Les chiffres parlent d’eux-mêmes
Si les arrivées de touristes thaïlandais baissent de seulement 10 % (environ 206 000 visiteurs) par rapport aux 2,06 millions attendus en 2025, le Cambodge perdrait environ 105 millions USD de recettes touristiques. Une baisse de 20 % représenterait 210 millions USD de manque à gagner, soit un revenu vital pour nos hôtels, chauffeurs, agriculteurs et fournisseurs.
Nous avons déjà connu cela
En 1997, lorsque l’aéroport de Phnom Penh a fermé lors du conflit politique et que la plupart des compagnies aériennes ont suspendu leurs vols, Bangkok Airways a continué à desservir le pays, maintenant notre connexion avec le reste du monde à un moment crucial.
Le patriotisme, c’est construire, pas détruire
Certains diront que le sacrifice économique vaut la peine pour préserver la souveraineté à long terme. Mais dans ce cas précis, ce sacrifice n’atteindra pas cet objectif, car la Thaïlande peut remplacer plus facilement ses clients cambodgiens que nous ne pouvons remplacer nos emplois, nos échanges et nos investissements perdus. La véritable souveraineté se renforce grâce à la résilience économique.
Une économie solide nous donne les moyens de défendre nos frontières, d’investir dans notre armée et de protéger notre patrimoine culturel, de Preah Vihear à chaque région du pays.
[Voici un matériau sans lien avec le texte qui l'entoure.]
-- ==== Sys2Proof/Machine/Operands.lean ====
section
/-!
DEFINITION. What the channel instructions share (spec/07, spec/08): issue on an engine, operand forms, staging, and access to the
Vault from a routine.
-/
namespace Sys2Proof.Machine
open Sys2Proof

/-! ### Issue (R153, R177, R178) -/

/-- The routine can issue an instruction: the one before it has completed (R178), and the cycle lies within the budget. -/
def Routine.canIssue (r : Routine) : Bool := decide (r.count ≤ r.budget) && r.acc.isNone && r.micro.isNone

/-- The routine begins with the cycle of its first instruction: its channel no longer waits (R31, R431). -/
def begins (r : Routine) (s : State) : State :=
  if r.count = 1 then s.modTlr fun t => { t with waiting := t.waiting.filter (· != r.ch) } else s

/-- An instruction issues on the routine that runs on engine `e`. -/
def runOn (e : Fin 17) (f : Routine → State → State) (s : State) : State :=
  match s.routine e with
  | none => s
  | some r => if r.canIssue then f r (begins r s) else s

/-- The routine after `cost` engine cycles, at instruction address `pc`. -/
def Routine.spend (r : Routine) (s : State) (cost : Nat) (pc : BitVec 16) : Routine :=
  { r with pc := pc, count := r.count + cost, issueAt := max r.issueAt s.engCycle + cost }

/-- The instruction completes and the next one follows (R177). -/
def finish (e : Fin 17) (r : Routine) (cost : Nat) (s : State) : State := s.putTop e (r.spend s cost (r.pc + 1))

/-- A taken branch (R178, R181). -/
def jump (e : Fin 17) (r : Routine) (target : BitVec 16) (s : State) : State := s.putTop e (r.spend s 4 target)

/-- Stage an effect; a 33rd entry aborts the routine (R159). -/
def stageThen (e : Fin 17) (r : Routine) (cost : Nat) (x : Effect) (s : State) : State :=
  if 32 ≤ r.stage.length then abortTop e 2 s else finish e { r with stage := r.stage ++ [x] } cost s

/-- An illegal instruction (R176). -/
def illegal (e : Fin 17) (s : State) : State := abortTop e 3 s

/-- Replace a general register (R169). -/
def Routine.setV (r : Routine) (d : Fin 16) (x : Dword) : Routine := { r with v := r.v.set d x }

/-- Bits of a function field. -/
def bits (w : BitVec 12) (hi lo : Nat) : Nat := w.toNat / 2 ^ lo % 2 ^ (hi - lo + 1)

/-- Bits of a 64-bit operand. -/
def dbits (w : Dword) (hi lo : Nat) : Nat := w.toNat / 2 ^ lo % 2 ^ (hi - lo + 1)

/-! ### ALU forms (R179) -/

/-- An ALU instruction that writes D. -/
def aluTo (op : AluOp) (e : Fin 17) (d a : Fin 16) (b : Routine → Dword) (s : State) : State :=
  runOn e (fun r s =>
    let x := alu op r.v[a] (b r) r.v[d]
    finish e ({ r with flags := aluFlags op r.flags x }.setV d x.1) op.cost s) s

/-- A compare or test: flags, no result. -/
def aluTest (op : AluOp) (e : Fin 17) (a : Fin 16) (b : Routine → Dword) (s : State) : State :=
  runOn e (fun r s => finish e { r with flags := aluFlags op r.flags (alu op r.v[a] (b r) 0) } op.cost s) s

/-- A move: no flags. -/
def moveTo' (e : Fin 17) (d : Fin 16) (x : Routine → Dword) (s : State) : State :=
  runOn e (fun r s => finish e (r.setV d (x r)) 1 s) s

/-- The srcB operand. -/
def opB (b : Fin 16) (r : Routine) : Dword := r.v[b]
/-- A sign-extended immediate. -/
def opS (imm : BitVec 16) (_ : Routine) : Dword := imm.signExtend 64
/-- A zero-extended immediate. -/
def opZ (imm : BitVec 16) (_ : Routine) : Dword := imm.setWidth 64
/-- The function field as an operand (ext and ins). -/
def opF (func : BitVec 12) (_ : Routine) : Dword := func.setWidth 64

/-- A conditional branch (R181). -/
def branchIf (c : Cond) (e : Fin 17) (off : BitVec 24) (s : State) : State :=
  runOn e (fun r s => if c.holds r.flags then jump e r (r.pc + off.setWidth 16) s else finish e r 1 s) s

/-! ### Vault access from a routine (R160, R183–R187) -/

/-- The address of a Vault instruction, if it lies in the Vault and is aligned to `size` (R183). -/
def vaultAddr (base disp : Dword) (size : Nat) : Option Nat :=
  let a := (base + disp).toNat
  if a < vaultSize ∧ a % size = 0 then some a else none

/-- Each byte from the youngest staged plain store that covers it, else as given (R160). -/
def forwardStores (stage : List Effect) (a : Nat) (bs : List Byte) : List Byte :=
  (List.range bs.length).map fun k =>
    stage.foldl (fun b x => match x with
      | .store a' bs' => if a' ≤ a + k ∧ a + k < a' + bs'.length then bs'.getD (a + k - a') b else b
      | _ => b) (bs.getD k 0)

/-- An immediate access issues: the engine waits for its first slot (R185, R258); `pc` follows the instruction. -/
def issueAccess (e : Fin 17) (r : Routine) (a n : Nat) (atomic : Option (Bool × Dword)) (into : LoadTo) (cost : Nat) (pc : BitVec 16)
    (s : State) : State :=
  s.putTop e { r with issueAt := max r.issueAt s.engCycle,
                      acc := some { addr := a, size := n, atomic := atomic, got := [], into := into, cost := cost, pc := pc, time := s.now } }

/-- A load of `n` bytes into D, or into `n ÷ 8` registers from `v8` (R184). -/
def loadTo (e : Fin 17) (into : LoadTo) (a : Fin 16) (imm : BitVec 16) (n cost : Nat) (s : State) : State :=
  runOn e (fun r s =>
    match vaultAddr r.v[a] (imm.signExtend 64) n with
    | none => illegal e s
    | some x => issueAccess e r x n none into cost (r.pc + 1) s) s

/-- A staged store of `n` bytes (R184, R185): from the dst register, or from v8 on. -/
def storeFrom (e : Fin 17) (src : Option (Fin 16)) (a : Fin 16) (imm : BitVec 16) (n : Nat) (s : State) : State :=
  runOn e (fun r s =>
    match vaultAddr r.v[a] (imm.signExtend 64) n with
    | none => illegal e s
    | some x =>
      let bs := match src with
        | some d => leBytes n r.v[d].toNat
        | none => ((List.range (n / 8)).map fun k => leBytes 8 (r.v[(Fin.ofNat 16 (8 + k))]).toNat).flatten
      stageThen e r 1 (.store x bs) s) s

/-- A fetch-and-op atomic, applied at the bank in its slot (R186). -/
def fetchOp (swap : Bool) (e : Fin 17) (d a b : Fin 16) (func : BitVec 12) (s : State) : State :=
  runOn e (fun r s =>
    match vaultAddr r.v[a] (func.signExtend 64) 8 with
    | none => illegal e s
    | some x => issueAccess e r x 8 (some (swap, r.v[b])) (.reg d) 8 (r.pc + 1) s) s

/-- Doubleword `k` of loaded bytes. -/
def loadWord (bs : List Byte) (k : Nat) : Dword := BitVec.ofNat 64 (leValue ((bs.drop (8 * k)).take 8))

/-- The registers after the bytes of an access have come (R184). -/
def Routine.take (r : Routine) (into : LoadTo) (bs : List Byte) : Routine :=
  match into with
  | .reg d => r.setV d (loadWord bs 0)
  | .line => (List.range (bs.length / 8)).foldl (fun r k => r.setV (Fin.ofNat 16 (8 + k)) (loadWord bs k)) r
  | .vd => r

/-- A posted atomic (R186). -/
def postedOp (swap : Bool) (e : Fin 17) (a b : Fin 16) (func : BitVec 12) (s : State) : State :=
  runOn e (fun r s =>
    match vaultAddr r.v[a] (func.signExtend 64) 8 with
    | none => illegal e s
    | some x => stageThen e r 1 (.atomic x swap r.v[b]) s) s

/-! ### Operands of the I/O instructions (R198, R199, R209) -/

/-- The facet an instruction addresses; the bound form needs bind_valid (R198). -/
def facetOf (r : Routine) : FacetSel → Option (Fin 256)
  | .reg b => some (Fin.ofNat 256 r.v[b].toNat)
  | .bound => if r.ctx.bind.getLsbD 8 then some (Fin.ofNat 256 r.ctx.bind.toNat) else none

/-- A facet instruction. -/
def onFacet (e : Fin 17) (fs : FacetSel) (f : Fin 256 → Routine → State → State) (s : State) : State :=
  runOn e (fun r s => match facetOf r fs with | none => illegal e s | some n => f n r s) s

/-- The domain of an angle instruction (R199). -/
def domainOf (r : Routine) (func : BitVec 12) : Fin 8 :=
  if func.getLsbD 11 then Fin.ofNat 8 (bits func 10 8) else Fin.ofNat 8 r.ctx.adom.toNat

/-- The entry number of a draft instruction (R209). -/
def entryOf (func : BitVec 12) (base : Nat) : Fin 256 := Fin.ofNat 256 (bits func 7 0 + base)

/-- The entry an armed-queue instruction places (R202). -/
def armSpec (time : Option Time) (func : BitVec 12) : ArmSpec :=
  { time := time, act := BitVec.ofNat 2 (bits func 1 0), drop := func.getLsbD 2, tag := BitVec.ofNat 8 (bits func 11 4),
    notify := func.getLsbD 3, origin := none }

/-- Mark the entry at a position as read for removal: one more than the highest position read (R205). -/
def markRead (q : CapQueue) (pos : Nat) (l : List (CapQueue × Nat)) : List (CapQueue × Nat) :=
  match l with
  | [] => [(q, pos + 1)]
  | (p, n) :: r => if p = q then (p, max n (pos + 1)) :: r else (p, n) :: markRead q pos r

/-- An immediate read that sets only Q. -/
def readQ (e : Fin 17) (d : Fin 16) (x : Dword) (q : Bool) (cost : Nat) (r : Routine) (s : State) : State :=
  finish e ({ r with flags := setFlag r.flags flagQ q }.setV d x) cost s

end Sys2Proof.Machine
end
Une meilleure voie à suivre
Nous pouvons défendre la dignité du Cambodge sans fragiliser notre économie : par une diplomatie ciblée, la promotion de la consommation de produits fabriqués au Cambodge et des réformes qui renforcent notre compétitivité. Le Cambodge peut invoquer le mécanisme de règlement des différends du Traité d’amitié et de coopération de l’ASEAN, utiliser le sommet de l’ASEAN pour mobiliser un soutien régional et, si nécessaire, porter l’affaire devant les instances des Nations Unies. Ces actions envoient un message clair, protègent les emplois et préservent notre avenir.
Sources : Ministère du Tourisme du Cambodge (2025), Ministère du Commerce (2024–2025) et Conseil pour le Développement du Cambodge (2025).